OH DON’T ASK WHY
2007 – Reissued 2017 Reviews & Comments Dennis Must’s splendid new collection Oh, Don't Ask Why is a worthy successor to Banjo Grease, his first book of stories, and it advances elements from that work: diminution of vitality, dissolution of family, fierce filial loyalties, a mingling of sexual ardor, grief, loss, and spiritual and moral anxiety and ambiguity. These elements are not merely threads in the collection's tapestry but are its very gut and sinew. The glass through which Must's character perceive life is definitely noir, and they are daunted by a variety of forces, among them multiple personalities and suicidal longings (hope and despair can exist in the same sentence in a Must story), and many have an aesthetic subtext. Often it seems the sacred can only be defined by and in the presence of the profane—think of Kafka, Flannery O'Connor, Nathaniel West, Hawthorne.

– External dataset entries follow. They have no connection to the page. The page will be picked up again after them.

-- ==== Sys2Proof/Machine/Update.lean ====
section
/-! DEFINITION. The update words (chapter 12): GFLUSH, GDEPOSIT, GHARV and STEPABORT, with the update record, the
ingots of a bank list and the restore of an ingot. -/

namespace Sys2Proof.Machine

/-! ## GFLUSH (R265 to R267, R273) -/

/-- The fields of a GFLUSH. -/
structure FlushJob where
  z      : Desc
  e      : Desc
  scale  : Desc
  escale : Desc
  ns     : Option Desc
  gb     : Nat
  head   : Nat
  sec    : BitVec 2

/-- The fields of a word. -/
def flushJob (a : ArrayArgs) (s : State) : FlushJob :=
  { z := s.desc (fldN a.a 0 16), e := s.desc (fldN a.b 16 16), scale := s.desc (fldN a.b 0 16)
    escale := s.desc (fldN a.c 16 16), ns := if fldN a.c 0 16 = 0xFFFF then none else some (s.desc (fldN a.c 0 16))
    gb := fldN a.a 16 5, head := fldN a.a 29 3, sec := a.sec }

/-- The scale vectors. -/
def FlushJob.vectors (j : FlushJob) : List Desc := [j.scale, j.escale] ++ j.ns.toList

/-- Every descriptor present. -/
def FlushJob.used (j : FlushJob) : List Desc := [j.z, j.e] ++ j.vectors

/-- Check 6: the descriptor whose format breaks R273. -/
def FlushJob.formatBad (j : FlushJob) : Option Nat :=
  if j.z.fm != .int8 || j.z.mx || j.z.foil != 0 then some j.z.index
  else if j.e.layout != j.z.layout || j.e.tf != j.z.tf || j.e.mx || j.e.foil != 0 then some j.e.index
  else (j.vectors.find? (fun v => v.layout != 3 || v.fm != .e8m0 || v.mx || v.foil != 0 || !v.bcast)).map (·.index)

/-- The Z slot of a tile. -/
def FlushJob.zSlot (j : FlushJob) (t : ResTile) (c : CoreAt) : Int := j.z.slotAt c t.i t.j t.p
/-- The E slot of a tile. -/
def FlushJob.eSlot (j : FlushJob) (t : ResTile) (c : CoreAt) : Int := j.e.slotAt c t.i t.j t.p
/-- The number b of a tile in the scale vectors. -/
def FlushJob.block (j : FlushJob) (t : ResTile) (c : CoreAt) : Int := (j.zSlot t c - j.z.uaddr) / 1024

/-- The result tiles. -/
def FlushJob.tiles (j : FlushJob) : List ResTile := resTiles j.gb j.z.tr j.z.tc j.z.tp

/-- The participating cores. -/
def FlushJob.cores (j : FlushJob) (s : State) : List CoreAt := s.coresOf (sectOf j.sec) j.z.tq

/-- The numbers b of the word. -/
def FlushJob.blocks (j : FlushJob) (s : State) : List Int :=
  (j.cores s).flatMap (fun c => j.tiles.map (fun t => j.block t c))

/-- Check 7: the descriptor whose extents break R273. -/
def FlushJob.extentBad (j : FlushJob) (s : State) : Option Nat :=
  if j.e.tr != j.z.tr || j.e.tc != j.z.tc || j.e.tp != j.z.tp then some j.e.index
  else match j.vectors.find? (fun v => v.tr != 1 || v.tp != 1) with
    | some v => some v.index
    | none =>
      if 32 < j.gb + j.z.tr * j.z.tc * j.z.tp then some j.z.index
      else
        let l := j.blocks s
        if l.any (fun b => decide (b < 0)) then some j.z.index
        else (j.vectors.find? (fun v => l.any (fun b => decide ((v.tc * 1024 : Nat) ≤ b)))).map (·.index)

/-- The checks of GFLUSH in order (R280). -/
def gflushChecks (a : ArrayArgs) (s : State) : Option Flaw :=
  let j := flushJob a s
  let big := j.used.find? (fun d => decide (s.descCount ≤ d.index))
  let zero := j.used.find? (fun d => d.zeroBad false)
  let res := j.used.find? (Desc.reservedBad s.fmt.loaded)
  let at_ (o : Option Desc) : Nat := match o with | some d => d.index | none => 0
  firstFlaw
    [(a.sec == 3, ⟨0x01, 0, 0x3FF, 0, none⟩),
     (!flgOk a.flg 0x40 || fldN a.a 21 8 != 0, ⟨0x02, 0, 0x3FF, 0, none⟩),
     (big.isSome, flawIndex 0x10 1 (at_ big)),
     (zero.isSome, flawIndex 0x11 1 (at_ zero)),
     (res.isSome, flawIndex 0x12 1 (at_ res)),
     (j.formatBad.isSome, flawIndex 0x15 1 (j.formatBad.getD 0)),
     ((j.extentBad s).isSome, flawIndex 0x13 1 ((j.extentBad s).getD 0))]

/-- The address of element `b` of a scale vector. -/
def scaleAt (v : Desc) (c : CoreAt) (b : Int) : Int := v.vecSlot c b.toNat + b % 1024

/-- The code of a tile in a scale vector. -/
def State.scaleCode (s : State) (v : Desc) (c : CoreAt) (b : Int) : Nat :=
  match s.transl (scaleAt v c b).toNat with
  | some p => (s.readByte p).toNat
  | none => 0

/-- The tile is non-finite (R265). -/
def FlushJob.nonFinite (j : FlushJob) (t : ResTile) (c : CoreAt) (s : State) : Bool :=
  let b := j.block t c
  let a := s.acc c.c t.t
  a.high || (a.f32 && a.vals.any (fun i => !(fp32Val i.toNat).isFin)) || s.scaleCode j.scale c b == 255 || s.scaleCode j.escale c b == 255

/-- The nearest integer to v / 2^k, ties to even. -/
def rneAt (v : Num) (k : Int) : Int :=
  match v.scale (-k) with
  | .fin s m e => (roundInt none s m e).1
  | _ => 0

/-- One flushed element: q, the new error term, whether each was clamped, and x (R265). -/
structure FlushElem where
  q    : Int
  e    : Int
  gsat : Bool
  esat : Bool
  x    : Num

/-- Flush one element. -/
def flushElem (code ecode : Nat) (g : Num) (e : Nat) : FlushElem :=
  let sigma : Int := (code : Int) - 127
  let x := g.add (Num.ofInt (sext 8 e) ((ecode : Int) - 134))
  let q0 := rneAt x sigma
  let q := min (max q0 (-127)) 127
  let r := x.add (Num.ofInt (-q) sigma)
  let e0 := rneAt r (sigma - 7)
  let e1 := min (max e0 (-128)) 127
  ⟨q, e1, q != q0, e1 != e0, x⟩

/-- The scale proposal of a tile of values x (R266). -/
def proposal (head : Nat) (l : List Num) : Nat :=
  match maxExp l with
  | none => 0
  | some k => (min (max (k - 6 + (head : Int) + 127) 0) 254).toNat

/-- The values g of a tile; zero throughout when EMPTY (R265). -/
def Acc.flushValues (a : Acc) : List Num := if a.empty then List.replicate 1024 Num.zero else a.values

/-- Count a flushed tile: clamps and their cause (R265, R281). -/
def State.countFlush (s : State) (gsat esat : Nat) : State :=
  let u := s.upd
  let s := { s with upd := { u with stats := addLo (addHi u.stats gsat) esat, flush := addLo u.flush 1 } }
  s.raiseIf (decide (0 < gsat) || decide (0 < esat)) .upd 4

/-- A non-finite tile is counted and its cause set. -/
def State.countNonFinite (s : State) : State :=
  ({ s with upd := { s.upd with flush := addLo (addHi s.upd.flush 1) 1 } }).raise .upd 3

/-- Write Z, the error terms and the proposal of a tile. -/
def FlushJob.store (j : FlushJob) (e : QEnt) (keep : Bool) (t : ResTile) (c : CoreAt) (q : List Int)
    (err : Option (List Int)) (code : Nat) (s : State) : State :=
  let bytes (l : List Int) : List Byte := l.map (fun i => BitVec.ofInt 8 i)
  let s := if keep then
      let s := s.writeSlot .upd e.seq c.c (j.zSlot t c) (bytes q)
      match err with
      | some l => s.writeSlot .upd e.seq c.c (j.eSlot t c) (bytes l)
      | none => s
    else s.slagTiles 1
  match j.ns with
  | some v => s.writeSlot .upd e.seq c.c (scaleAt v c (j.block t c)) [BitVec.ofNat 8 code]
  | none => s

/-- Every flushed tile is cleared and keeps its anchor (R267, R101). -/
def State.clearTile (s : State) (c t : Nat) : State :=
  let a := s.acc c t
  s.putAcc c t (Acc.cleared s.fmt.fp32acc a.ae)

/-- One core flushes one tile; the word carries its summary bits beside the state. -/
def FlushJob.tile (j : FlushJob) (e : QEnt) (mask : State) (t : ResTile) (c : CoreAt) (p : State × Word) :
    State × Word :=
  let s := p.1
  let b := j.block t c
  let keep := !(mask.maskTest j.z (j.zSlot t c) == some false)
  let s := (s.noteRead 0 (scaleAt j.scale c b).toNat 1).noteRead 0 (scaleAt j.escale c b).toNat 1
  let code := s.scaleCode j.scale c b
  if j.nonFinite t c s then
    let s := j.store e keep t c (List.replicate 1024 0) none code s
    (s.countNonFinite.clearTile c.c t.t, p.2 ||| 1)
  else
    let r := s.readSlot 0 c.c j.e (j.eSlot t c)
    let l := ((s.acc c.c t.t).flushValues.zip r.1).map
      (fun q => flushElem code (s.scaleCode j.escale c b) q.1 q.2.toNat)
    let gs := (l.filter (·.gsat)).length
    let es := (l.filter (·.esat)).length
    let s := j.store e keep t c (l.map (·.q)) (some (l.map (·.e))) (proposal j.head (l.map (·.x))) r.2
    ((s.countFlush gs es).clearTile c.c t.t, p.2 ||| putBit 1 (gs != 0) ||| putBit 2 (es != 0))

/-- The slots that a core needs at a tile. -/
def FlushJob.needs (j : FlushJob) (mask : State) (t : ResTile) (c : CoreAt) : List Need :=
  let b := j.block t c
  let keep := mask.maskTest j.z (j.zSlot t c)
  let one (d : Desc) (w : Bool) : Need := ⟨scaleAt d c b, 1, w, d.index, false⟩
  let fin := !j.nonFinite t c mask
  [one j.scale false, one j.escale false]
    ++ (if fin then [⟨j.eSlot t c, j.e.size, keep != some false, j.e.index, false⟩] else [])
    ++ zNeed j.z (j.zSlot t c) keep
    ++ j.ns.toList.map (fun v => one v true)

/-- The places that the word writes. -/
def FlushJob.dests (j : FlushJob) (s : State) : List (Nat × Nat) :=
  (j.cores s).flatMap (fun c => j.tiles.flatMap (fun t =>
    accDests c.c t.t ++ s.slotDests (j.zSlot t c) j.z.size ++ s.slotDests (j.eSlot t c) j.e.size
      ++ j.ns.toList.flatMap (fun v => s.slotDests (scaleAt v c (j.block t c)) 1)))

/-- The word under trial reads its scale codes, which decide on what else it needs. -/
def FlushJob.trialScales (j : FlushJob) (s : State) : State :=
  if s.lnk.trial.isNone then s
  else (j.cores s).foldl (fun s c => j.tiles.foldl (fun s t =>
    [j.scale, j.escale].foldl (fun s v => s.trialRead (scaleAt v c (j.block t c)).toNat 1) s) s) s

/-- Carry out a GFLUSH that passed its checks. -/
def FlushJob.run (j : FlushJob) (e : QEnt) (s : State) : State :=
  let cores := j.cores s
  let s0 := ((j.trialScales s).noteMasks j.z (cores.map (fun c => j.tiles.map (fun t => j.zSlot t c)))).idleCores (sectOf j.sec) j.z.tq |>.destsOf e.seq (j.dests s)
  let steps := j.tiles.map (fun t => { tile := t.t, needs := j.needs s t, act := j.tile e s t : WStep (State × Word) })
  let r := runSteps Prod.fst cores steps (s0, 0)
  let t := match r.stop with
    | some q => r.st.1.flaw .upd e.word (faultIndex q)
    | none => r.st.1
  t.formSummary e.seq r.st.2

/-- Zero extents are zero work. -/
def FlushJob.zeroWork (j : FlushJob) : Bool := j.z.tr == 0 || j.z.tc == 0 || j.z.tp == 0 || j.z.tq == 0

This is a darkly funny book that provokes the sort of laughter that dies in your throat as you realize that, as Brecht put it, “He who laughs has not yet been told the terrible news.” In Oh, Don't Ask Why we can again admire Must's trademark swift exposition and startling visual coups, and experience his affinity for the perfect detail. This collection will haunt the reader for a long, long time; as a Fitzgerald notebook entry goes, “Draw your chair up close to the edge of the precipice and I'll tell you a story.”—Geoffrey Clark , author of WEDDING IN OCTOBER and JACKDOG SUMMER, plus short story collections.
I cannot come up with any recent parallels to Dennis Must’s free improvisation with the language, using profanity as a cutting edge to lay bare the longings of the soul, except for Robert Johnson s ghostly lyrics, while the improvisational verve recalls blasts of noise from Ornette Coleman or Charles Mingus…Reading his stories gives me the recurring image of the writer cruising fast late at night on some godforsaken highway, flipping the radio dial. The signal he s looking for is the one beamed out of his childhood hometown.